→ **WORK REQUEST**
Among the lines below, take the one holding "(releaseHash s).lastEventTime = s.lastEventTime := rfl", the one holding "r).nec = s.nec := rfl", and all lines between them. Set them down exactly.

++++ RECORDS PROVIDED ++++

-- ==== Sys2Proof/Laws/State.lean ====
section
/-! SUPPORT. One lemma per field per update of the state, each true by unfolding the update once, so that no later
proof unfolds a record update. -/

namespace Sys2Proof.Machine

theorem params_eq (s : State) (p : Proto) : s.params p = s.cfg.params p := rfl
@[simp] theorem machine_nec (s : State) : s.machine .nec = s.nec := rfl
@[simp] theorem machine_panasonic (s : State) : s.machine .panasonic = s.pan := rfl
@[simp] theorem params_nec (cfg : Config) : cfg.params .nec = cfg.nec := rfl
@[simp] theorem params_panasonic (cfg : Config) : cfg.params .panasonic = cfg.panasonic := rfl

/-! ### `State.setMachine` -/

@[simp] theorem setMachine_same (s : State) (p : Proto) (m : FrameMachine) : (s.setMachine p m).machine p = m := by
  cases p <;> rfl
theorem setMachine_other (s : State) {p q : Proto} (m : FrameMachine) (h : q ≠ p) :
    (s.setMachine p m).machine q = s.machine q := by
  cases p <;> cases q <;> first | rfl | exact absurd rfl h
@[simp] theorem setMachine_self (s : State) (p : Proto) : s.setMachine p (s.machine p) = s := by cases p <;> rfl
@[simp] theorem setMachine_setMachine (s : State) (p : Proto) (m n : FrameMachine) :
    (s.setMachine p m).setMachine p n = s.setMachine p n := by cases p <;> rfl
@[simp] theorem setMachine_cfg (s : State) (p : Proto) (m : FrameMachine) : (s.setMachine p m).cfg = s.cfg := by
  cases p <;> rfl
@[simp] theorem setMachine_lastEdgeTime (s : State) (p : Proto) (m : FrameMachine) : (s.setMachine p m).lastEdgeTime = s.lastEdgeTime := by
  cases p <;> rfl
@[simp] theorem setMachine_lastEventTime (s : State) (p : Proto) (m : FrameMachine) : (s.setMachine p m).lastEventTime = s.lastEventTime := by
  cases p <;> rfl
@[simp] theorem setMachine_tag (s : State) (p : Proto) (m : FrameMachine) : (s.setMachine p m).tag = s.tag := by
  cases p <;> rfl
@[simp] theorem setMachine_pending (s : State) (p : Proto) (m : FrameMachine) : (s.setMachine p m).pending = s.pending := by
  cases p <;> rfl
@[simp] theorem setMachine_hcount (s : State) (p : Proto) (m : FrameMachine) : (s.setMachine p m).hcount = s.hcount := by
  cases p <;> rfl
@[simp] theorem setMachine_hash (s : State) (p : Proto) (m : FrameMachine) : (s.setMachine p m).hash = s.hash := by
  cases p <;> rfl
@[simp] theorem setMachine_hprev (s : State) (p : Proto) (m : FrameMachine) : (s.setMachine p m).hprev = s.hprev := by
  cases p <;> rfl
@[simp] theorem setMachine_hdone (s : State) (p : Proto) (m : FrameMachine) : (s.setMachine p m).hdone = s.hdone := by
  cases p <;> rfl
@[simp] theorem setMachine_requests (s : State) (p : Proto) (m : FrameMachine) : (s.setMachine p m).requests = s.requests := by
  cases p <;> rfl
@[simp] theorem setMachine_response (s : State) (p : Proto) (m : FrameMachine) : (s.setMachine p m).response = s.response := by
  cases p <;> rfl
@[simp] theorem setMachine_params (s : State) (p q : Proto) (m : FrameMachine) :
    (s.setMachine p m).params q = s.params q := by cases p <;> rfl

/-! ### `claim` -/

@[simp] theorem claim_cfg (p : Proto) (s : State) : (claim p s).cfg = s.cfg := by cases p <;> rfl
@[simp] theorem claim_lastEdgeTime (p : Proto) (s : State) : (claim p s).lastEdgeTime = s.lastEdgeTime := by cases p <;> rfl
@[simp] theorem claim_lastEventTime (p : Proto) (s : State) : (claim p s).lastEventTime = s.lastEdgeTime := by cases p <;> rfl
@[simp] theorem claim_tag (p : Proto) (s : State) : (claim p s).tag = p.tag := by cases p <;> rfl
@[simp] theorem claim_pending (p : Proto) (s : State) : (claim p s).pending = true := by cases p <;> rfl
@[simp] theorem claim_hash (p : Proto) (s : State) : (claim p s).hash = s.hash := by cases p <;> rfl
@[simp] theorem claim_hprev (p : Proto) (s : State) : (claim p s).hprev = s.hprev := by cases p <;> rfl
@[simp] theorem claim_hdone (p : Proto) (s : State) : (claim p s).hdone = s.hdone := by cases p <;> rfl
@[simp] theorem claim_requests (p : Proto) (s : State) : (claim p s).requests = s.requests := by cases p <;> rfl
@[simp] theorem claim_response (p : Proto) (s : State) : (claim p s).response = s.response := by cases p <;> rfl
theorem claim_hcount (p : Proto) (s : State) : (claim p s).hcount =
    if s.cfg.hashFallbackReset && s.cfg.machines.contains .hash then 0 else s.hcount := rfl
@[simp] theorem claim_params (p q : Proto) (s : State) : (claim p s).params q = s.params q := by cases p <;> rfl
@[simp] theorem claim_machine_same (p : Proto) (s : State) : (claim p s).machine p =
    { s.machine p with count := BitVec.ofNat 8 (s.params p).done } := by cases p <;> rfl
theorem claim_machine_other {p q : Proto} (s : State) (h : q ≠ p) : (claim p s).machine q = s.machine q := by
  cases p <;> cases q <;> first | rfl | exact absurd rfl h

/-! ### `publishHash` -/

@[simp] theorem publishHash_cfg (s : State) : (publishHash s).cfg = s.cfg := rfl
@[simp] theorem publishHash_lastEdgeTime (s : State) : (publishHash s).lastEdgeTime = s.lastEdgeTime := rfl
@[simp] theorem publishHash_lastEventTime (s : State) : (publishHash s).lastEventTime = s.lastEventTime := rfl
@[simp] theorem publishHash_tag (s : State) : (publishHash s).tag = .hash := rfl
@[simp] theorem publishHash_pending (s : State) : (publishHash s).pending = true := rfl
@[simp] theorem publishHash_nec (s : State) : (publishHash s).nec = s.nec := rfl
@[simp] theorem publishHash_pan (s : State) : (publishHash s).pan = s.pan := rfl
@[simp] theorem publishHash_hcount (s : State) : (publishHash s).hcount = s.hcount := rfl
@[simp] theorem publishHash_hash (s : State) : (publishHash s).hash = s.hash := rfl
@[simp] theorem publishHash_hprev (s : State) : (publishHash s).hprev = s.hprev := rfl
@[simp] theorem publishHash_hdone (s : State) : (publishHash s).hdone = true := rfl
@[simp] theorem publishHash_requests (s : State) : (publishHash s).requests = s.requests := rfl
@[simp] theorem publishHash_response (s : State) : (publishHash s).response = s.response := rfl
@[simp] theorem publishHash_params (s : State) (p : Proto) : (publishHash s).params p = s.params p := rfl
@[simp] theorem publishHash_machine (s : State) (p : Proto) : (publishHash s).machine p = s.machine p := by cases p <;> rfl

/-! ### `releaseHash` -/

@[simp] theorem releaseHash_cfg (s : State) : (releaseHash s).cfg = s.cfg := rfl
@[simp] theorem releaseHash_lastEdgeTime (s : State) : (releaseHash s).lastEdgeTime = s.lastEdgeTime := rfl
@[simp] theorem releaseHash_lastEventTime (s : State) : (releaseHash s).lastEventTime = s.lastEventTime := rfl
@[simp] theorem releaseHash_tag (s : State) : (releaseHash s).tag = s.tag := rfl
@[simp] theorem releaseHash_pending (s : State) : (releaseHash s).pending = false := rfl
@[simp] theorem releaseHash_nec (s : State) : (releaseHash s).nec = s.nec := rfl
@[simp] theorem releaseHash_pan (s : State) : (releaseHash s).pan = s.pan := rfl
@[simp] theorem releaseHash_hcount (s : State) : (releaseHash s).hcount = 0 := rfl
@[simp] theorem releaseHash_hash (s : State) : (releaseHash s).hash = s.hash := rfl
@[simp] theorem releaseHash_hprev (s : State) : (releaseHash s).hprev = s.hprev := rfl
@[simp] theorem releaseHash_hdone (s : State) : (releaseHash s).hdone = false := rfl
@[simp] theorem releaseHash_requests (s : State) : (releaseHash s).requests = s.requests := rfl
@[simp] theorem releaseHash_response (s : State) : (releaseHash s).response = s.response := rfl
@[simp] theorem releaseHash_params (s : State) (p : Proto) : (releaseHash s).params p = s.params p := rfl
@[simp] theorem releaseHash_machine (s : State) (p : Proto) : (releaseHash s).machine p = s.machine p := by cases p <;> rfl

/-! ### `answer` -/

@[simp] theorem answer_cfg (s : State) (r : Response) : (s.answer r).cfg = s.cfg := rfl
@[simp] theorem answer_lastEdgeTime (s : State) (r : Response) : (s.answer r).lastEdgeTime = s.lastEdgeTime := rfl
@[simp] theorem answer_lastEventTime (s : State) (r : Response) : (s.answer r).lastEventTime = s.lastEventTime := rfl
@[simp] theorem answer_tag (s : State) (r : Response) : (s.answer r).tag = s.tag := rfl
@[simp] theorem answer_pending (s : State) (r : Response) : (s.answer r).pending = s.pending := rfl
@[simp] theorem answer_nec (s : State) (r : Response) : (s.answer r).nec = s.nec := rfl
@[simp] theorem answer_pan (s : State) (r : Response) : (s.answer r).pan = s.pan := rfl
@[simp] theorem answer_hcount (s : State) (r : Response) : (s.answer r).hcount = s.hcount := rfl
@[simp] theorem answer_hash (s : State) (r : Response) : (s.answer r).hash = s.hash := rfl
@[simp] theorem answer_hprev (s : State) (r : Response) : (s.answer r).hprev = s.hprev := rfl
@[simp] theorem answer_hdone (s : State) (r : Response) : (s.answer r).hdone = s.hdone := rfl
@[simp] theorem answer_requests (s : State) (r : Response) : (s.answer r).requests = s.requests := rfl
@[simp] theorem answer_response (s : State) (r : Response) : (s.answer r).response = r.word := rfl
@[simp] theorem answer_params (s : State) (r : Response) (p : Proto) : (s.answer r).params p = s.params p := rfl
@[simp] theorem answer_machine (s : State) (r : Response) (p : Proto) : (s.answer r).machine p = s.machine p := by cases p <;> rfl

++++

→ **SOLVED PROBLEM**
@[simp] theorem releaseHash_lastEventTime (s : State) : (releaseHash s).lastEventTime = s.lastEventTime := rfl
@[simp] theorem releaseHash_tag (s : State) : (releaseHash s).tag = s.tag := rfl
@[simp] theorem releaseHash_pending (s : State) : (releaseHash s).pending = false := rfl
@[simp] theorem releaseHash_nec (s : State) : (releaseHash s).nec = s.nec := rfl
@[simp] theorem releaseHash_pan (s : State) : (releaseHash s).pan = s.pan := rfl
@[simp] theorem releaseHash_hcount (s : State) : (releaseHash s).hcount = 0 := rfl
@[simp] theorem releaseHash_hash (s : State) : (releaseHash s).hash = s.hash := rfl
@[simp] theorem releaseHash_hprev (s : State) : (releaseHash s).hprev = s.hprev := rfl
@[simp] theorem releaseHash_hdone (s : State) : (releaseHash s).hdone = false := rfl
@[simp] theorem releaseHash_requests (s : State) : (releaseHash s).requests = s.requests := rfl
@[simp] theorem releaseHash_response (s : State) : (releaseHash s).response = s.response := rfl
@[simp] theorem releaseHash_params (s : State) (p : Proto) : (releaseHash s).params p = s.params p := rfl
@[simp] theorem releaseHash_machine (s : State) (p : Proto) : (releaseHash s).machine p = s.machine p := by cases p <;> rfl

/-! ### `answer` -/

@[simp] theorem answer_cfg (s : State) (r : Response) : (s.answer r).cfg = s.cfg := rfl
@[simp] theorem answer_lastEdgeTime (s : State) (r : Response) : (s.answer r).lastEdgeTime = s.lastEdgeTime := rfl
@[simp] theorem answer_lastEventTime (s : State) (r : Response) : (s.answer r).lastEventTime = s.lastEventTime := rfl
@[simp] theorem answer_tag (s : State) (r : Response) : (s.answer r).tag = s.tag := rfl
@[simp] theorem answer_pending (s : State) (r : Response) : (s.answer r).pending = s.pending := rfl
@[simp] theorem answer_nec (s : State) (r : Response) : (s.answer r).nec = s.nec := rfl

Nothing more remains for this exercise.